### [ASSIGNMENT]
Copy out exactly the lines from the one containing "def execBandInputDeadline (channel" to the end of the records below, both included, and nothing else.

── AVAILABLE DATA ──

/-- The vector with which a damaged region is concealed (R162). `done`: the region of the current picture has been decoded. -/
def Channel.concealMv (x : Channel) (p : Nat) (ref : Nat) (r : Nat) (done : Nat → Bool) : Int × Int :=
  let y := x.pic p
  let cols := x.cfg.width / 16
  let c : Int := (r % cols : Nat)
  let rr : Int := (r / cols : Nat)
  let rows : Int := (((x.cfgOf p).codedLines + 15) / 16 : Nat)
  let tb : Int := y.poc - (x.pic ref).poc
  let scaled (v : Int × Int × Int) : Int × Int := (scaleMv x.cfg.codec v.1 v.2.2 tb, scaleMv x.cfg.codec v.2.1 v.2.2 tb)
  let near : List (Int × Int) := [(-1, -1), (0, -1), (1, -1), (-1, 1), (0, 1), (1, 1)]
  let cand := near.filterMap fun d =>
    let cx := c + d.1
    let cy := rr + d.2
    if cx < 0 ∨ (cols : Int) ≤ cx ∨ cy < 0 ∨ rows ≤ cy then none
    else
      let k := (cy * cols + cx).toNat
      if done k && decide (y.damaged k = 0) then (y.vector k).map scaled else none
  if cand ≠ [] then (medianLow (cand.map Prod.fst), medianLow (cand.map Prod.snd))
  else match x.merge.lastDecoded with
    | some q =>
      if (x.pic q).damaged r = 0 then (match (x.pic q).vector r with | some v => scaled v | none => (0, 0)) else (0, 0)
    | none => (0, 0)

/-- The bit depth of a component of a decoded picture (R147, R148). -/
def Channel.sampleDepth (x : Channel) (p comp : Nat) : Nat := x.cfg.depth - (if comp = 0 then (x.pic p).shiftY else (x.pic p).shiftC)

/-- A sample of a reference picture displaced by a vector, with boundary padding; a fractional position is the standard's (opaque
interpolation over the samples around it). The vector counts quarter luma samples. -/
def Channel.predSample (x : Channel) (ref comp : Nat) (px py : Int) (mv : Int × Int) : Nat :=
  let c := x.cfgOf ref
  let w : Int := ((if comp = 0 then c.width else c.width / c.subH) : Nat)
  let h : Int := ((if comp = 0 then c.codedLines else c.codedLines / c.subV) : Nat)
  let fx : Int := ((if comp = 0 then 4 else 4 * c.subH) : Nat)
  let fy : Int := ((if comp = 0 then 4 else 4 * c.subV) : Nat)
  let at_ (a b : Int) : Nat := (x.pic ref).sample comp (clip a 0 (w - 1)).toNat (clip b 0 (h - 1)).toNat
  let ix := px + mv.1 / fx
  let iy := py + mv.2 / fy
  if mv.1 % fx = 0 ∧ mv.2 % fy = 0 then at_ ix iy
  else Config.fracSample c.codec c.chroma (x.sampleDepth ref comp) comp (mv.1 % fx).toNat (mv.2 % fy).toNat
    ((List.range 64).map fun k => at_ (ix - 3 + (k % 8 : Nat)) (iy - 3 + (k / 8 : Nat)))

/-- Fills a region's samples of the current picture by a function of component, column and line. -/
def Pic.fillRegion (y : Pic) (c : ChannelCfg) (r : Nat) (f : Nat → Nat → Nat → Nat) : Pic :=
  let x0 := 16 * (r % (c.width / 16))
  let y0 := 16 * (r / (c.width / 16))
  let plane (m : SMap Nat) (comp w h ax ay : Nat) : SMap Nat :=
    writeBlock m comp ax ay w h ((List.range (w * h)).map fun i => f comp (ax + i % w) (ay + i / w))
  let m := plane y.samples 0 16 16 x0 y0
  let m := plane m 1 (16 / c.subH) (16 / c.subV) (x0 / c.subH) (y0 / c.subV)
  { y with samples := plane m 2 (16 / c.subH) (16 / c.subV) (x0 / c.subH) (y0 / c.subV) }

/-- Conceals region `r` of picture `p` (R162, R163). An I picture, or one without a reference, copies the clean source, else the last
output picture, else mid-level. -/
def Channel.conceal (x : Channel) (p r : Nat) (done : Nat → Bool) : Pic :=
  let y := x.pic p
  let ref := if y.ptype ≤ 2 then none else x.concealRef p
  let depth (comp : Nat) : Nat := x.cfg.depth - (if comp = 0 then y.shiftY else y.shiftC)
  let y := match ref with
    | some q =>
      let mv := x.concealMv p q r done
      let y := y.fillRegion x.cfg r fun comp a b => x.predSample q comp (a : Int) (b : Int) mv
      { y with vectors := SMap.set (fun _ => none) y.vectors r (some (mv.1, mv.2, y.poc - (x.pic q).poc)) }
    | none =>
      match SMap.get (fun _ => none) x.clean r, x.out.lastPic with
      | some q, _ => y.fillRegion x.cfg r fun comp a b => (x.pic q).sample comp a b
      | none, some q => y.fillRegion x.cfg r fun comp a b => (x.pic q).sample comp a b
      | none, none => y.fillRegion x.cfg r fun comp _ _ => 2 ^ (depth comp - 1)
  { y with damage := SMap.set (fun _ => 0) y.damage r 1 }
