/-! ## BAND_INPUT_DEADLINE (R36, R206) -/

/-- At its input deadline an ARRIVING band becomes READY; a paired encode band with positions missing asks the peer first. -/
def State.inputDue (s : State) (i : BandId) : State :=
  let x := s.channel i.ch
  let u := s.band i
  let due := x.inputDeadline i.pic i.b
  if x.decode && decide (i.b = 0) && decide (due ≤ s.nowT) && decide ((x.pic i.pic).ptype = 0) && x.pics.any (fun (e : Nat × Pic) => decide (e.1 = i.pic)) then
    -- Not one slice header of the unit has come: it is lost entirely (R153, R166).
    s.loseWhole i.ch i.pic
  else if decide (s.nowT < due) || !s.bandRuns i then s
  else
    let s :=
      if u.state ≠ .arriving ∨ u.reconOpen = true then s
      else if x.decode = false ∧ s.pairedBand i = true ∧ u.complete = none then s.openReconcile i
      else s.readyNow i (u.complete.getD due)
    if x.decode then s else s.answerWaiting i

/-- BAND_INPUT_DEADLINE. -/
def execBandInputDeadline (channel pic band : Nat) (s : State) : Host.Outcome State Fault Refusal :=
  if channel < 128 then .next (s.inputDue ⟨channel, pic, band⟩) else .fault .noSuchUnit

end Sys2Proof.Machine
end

───

### [FINISHED EXERCISE]
def execBandInputDeadline (channel pic band : Nat) (s : State) : Host.Outcome State Fault Refusal :=
  if channel < 128 then .next (s.inputDue ⟨channel, pic, band⟩) else .fault .noSuchUnit

end Sys2Proof.Machine
end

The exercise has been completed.